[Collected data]
BEGIN
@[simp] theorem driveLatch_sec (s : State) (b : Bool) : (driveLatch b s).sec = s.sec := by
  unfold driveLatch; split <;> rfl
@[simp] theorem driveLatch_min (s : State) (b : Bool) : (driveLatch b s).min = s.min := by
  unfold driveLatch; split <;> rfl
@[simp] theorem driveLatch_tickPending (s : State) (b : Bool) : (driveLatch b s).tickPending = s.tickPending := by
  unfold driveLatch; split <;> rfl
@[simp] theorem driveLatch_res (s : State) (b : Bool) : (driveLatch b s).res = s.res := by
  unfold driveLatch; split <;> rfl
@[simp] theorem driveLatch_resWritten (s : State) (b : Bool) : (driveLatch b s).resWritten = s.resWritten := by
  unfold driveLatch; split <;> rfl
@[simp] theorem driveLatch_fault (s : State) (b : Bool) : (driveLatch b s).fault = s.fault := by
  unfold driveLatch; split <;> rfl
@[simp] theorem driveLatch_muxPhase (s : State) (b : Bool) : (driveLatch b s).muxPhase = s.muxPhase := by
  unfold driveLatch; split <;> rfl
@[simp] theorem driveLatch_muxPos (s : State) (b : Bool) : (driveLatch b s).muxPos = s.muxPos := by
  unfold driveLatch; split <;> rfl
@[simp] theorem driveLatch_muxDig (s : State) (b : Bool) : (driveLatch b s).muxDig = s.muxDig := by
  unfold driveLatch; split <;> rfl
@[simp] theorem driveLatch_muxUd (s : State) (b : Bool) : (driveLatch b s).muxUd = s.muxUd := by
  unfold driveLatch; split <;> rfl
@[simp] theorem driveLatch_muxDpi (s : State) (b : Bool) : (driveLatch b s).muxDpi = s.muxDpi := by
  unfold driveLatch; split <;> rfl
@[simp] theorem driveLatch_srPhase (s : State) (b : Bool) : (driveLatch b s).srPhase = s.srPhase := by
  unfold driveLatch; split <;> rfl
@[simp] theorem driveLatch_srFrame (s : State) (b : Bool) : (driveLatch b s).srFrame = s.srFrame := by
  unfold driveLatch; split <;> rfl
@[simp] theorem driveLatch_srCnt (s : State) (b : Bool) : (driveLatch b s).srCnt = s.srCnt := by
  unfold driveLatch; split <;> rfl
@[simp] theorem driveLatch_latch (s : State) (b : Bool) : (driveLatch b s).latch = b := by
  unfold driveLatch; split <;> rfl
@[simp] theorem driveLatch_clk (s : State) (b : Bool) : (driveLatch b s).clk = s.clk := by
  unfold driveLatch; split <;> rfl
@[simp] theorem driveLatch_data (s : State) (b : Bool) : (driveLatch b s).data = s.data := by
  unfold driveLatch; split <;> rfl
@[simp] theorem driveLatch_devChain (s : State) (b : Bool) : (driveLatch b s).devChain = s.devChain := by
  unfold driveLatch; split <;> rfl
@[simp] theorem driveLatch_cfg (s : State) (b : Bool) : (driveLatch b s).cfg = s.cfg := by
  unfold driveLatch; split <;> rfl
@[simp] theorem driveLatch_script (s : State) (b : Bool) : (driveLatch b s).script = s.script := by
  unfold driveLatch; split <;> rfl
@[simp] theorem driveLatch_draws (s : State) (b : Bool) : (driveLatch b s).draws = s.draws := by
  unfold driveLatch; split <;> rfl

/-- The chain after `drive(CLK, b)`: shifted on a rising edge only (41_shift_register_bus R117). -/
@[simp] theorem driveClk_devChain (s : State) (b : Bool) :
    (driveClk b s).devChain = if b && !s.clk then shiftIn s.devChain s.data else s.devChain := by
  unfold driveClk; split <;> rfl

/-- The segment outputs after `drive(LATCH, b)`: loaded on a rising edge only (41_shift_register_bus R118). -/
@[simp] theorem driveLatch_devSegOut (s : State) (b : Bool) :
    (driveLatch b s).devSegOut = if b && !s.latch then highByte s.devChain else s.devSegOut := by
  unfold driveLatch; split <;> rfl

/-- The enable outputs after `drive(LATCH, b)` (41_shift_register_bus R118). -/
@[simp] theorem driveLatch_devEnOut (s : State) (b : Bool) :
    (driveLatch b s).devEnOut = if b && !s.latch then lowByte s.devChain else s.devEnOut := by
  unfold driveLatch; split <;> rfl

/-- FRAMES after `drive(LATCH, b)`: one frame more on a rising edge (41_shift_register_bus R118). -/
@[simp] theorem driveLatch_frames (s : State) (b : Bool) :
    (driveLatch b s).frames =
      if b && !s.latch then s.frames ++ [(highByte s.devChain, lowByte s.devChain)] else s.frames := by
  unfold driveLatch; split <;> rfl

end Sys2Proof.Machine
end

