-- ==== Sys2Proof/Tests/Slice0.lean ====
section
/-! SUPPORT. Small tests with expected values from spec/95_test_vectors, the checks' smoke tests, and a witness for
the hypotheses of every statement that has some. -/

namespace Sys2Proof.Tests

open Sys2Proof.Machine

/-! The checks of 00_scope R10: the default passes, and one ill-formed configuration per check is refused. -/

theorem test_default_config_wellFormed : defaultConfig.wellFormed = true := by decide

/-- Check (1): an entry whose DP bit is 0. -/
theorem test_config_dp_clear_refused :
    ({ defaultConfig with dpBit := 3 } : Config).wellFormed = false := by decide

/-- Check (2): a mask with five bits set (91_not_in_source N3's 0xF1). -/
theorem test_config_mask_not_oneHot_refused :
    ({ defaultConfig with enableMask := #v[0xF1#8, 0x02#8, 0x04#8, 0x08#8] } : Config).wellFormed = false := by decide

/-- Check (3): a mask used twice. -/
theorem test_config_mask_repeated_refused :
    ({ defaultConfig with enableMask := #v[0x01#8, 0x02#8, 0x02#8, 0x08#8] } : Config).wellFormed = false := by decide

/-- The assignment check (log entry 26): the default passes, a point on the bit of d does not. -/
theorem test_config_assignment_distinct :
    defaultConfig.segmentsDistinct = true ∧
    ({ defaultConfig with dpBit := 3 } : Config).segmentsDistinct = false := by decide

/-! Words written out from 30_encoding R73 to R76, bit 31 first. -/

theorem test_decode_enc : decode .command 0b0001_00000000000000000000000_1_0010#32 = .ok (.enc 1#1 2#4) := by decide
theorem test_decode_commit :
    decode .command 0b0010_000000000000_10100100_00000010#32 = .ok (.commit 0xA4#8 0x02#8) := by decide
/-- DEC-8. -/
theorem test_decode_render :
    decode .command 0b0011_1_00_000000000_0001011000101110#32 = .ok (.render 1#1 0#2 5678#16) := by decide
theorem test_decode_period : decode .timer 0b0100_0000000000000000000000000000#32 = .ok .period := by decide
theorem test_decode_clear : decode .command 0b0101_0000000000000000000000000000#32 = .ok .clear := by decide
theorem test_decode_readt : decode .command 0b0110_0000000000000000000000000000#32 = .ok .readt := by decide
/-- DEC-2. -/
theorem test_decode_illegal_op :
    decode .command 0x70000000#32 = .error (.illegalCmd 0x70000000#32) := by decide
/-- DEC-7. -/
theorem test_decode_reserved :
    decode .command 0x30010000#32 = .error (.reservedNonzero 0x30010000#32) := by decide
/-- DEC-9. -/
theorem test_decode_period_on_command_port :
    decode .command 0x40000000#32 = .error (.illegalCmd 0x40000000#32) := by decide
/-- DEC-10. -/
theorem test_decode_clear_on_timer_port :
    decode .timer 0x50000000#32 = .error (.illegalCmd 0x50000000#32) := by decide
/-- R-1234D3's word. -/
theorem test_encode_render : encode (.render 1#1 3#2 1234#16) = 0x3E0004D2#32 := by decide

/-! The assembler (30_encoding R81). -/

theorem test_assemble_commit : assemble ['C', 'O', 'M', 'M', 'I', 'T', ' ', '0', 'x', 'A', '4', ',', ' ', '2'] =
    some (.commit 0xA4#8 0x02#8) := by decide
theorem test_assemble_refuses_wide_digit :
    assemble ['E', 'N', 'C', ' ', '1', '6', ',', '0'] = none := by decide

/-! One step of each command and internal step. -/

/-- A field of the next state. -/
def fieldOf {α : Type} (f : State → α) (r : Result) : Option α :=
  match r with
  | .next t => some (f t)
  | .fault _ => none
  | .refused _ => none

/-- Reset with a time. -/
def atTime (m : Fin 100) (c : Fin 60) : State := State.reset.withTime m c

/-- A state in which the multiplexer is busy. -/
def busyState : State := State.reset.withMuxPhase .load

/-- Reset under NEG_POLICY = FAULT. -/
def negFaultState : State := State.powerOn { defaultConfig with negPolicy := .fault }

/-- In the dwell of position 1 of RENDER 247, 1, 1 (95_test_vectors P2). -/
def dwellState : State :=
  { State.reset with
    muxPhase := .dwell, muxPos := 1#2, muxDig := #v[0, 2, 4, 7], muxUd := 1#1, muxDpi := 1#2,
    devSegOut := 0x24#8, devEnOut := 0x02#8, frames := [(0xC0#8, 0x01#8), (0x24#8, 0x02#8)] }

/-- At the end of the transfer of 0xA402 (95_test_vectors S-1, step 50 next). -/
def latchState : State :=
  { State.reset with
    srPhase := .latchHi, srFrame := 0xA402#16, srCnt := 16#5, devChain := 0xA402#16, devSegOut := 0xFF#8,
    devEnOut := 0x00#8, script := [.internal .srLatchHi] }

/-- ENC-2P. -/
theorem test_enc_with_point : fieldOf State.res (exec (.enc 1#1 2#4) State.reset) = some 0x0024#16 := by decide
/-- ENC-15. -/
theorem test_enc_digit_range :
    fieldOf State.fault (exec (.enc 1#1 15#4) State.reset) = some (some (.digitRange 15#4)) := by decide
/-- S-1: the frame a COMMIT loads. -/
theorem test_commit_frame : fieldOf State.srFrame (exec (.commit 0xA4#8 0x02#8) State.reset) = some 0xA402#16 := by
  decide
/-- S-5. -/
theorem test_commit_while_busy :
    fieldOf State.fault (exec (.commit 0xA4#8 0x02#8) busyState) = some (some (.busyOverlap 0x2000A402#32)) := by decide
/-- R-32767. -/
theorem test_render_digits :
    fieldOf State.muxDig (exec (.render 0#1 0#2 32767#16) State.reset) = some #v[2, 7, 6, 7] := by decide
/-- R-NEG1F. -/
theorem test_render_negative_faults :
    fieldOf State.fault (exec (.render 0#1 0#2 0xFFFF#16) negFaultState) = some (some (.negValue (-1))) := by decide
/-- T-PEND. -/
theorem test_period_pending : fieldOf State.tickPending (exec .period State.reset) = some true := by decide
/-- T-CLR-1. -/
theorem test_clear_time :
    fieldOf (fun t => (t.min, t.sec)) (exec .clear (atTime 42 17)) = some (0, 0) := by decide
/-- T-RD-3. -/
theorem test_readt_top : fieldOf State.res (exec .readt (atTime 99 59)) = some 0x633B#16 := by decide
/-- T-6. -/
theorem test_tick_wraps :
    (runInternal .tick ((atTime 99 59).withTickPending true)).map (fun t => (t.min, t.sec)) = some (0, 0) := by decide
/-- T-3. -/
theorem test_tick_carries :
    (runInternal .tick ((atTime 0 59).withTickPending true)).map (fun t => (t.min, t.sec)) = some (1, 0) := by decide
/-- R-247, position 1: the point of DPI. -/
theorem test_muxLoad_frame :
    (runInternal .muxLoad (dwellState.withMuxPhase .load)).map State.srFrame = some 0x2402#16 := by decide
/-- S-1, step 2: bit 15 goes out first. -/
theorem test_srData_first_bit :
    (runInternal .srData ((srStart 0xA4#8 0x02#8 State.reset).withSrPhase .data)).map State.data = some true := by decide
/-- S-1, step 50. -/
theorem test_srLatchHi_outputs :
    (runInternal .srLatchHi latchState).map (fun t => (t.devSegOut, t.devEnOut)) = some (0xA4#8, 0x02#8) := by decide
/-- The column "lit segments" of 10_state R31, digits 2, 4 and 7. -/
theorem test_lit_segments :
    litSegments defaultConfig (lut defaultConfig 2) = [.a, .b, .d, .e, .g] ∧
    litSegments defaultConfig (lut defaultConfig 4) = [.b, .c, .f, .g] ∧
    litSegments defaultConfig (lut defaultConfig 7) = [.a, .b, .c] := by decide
END
- Directions for this task:
How many lines of the entries above hold the string "dpBit"? Reply with the number alone.

- Exercise response:
2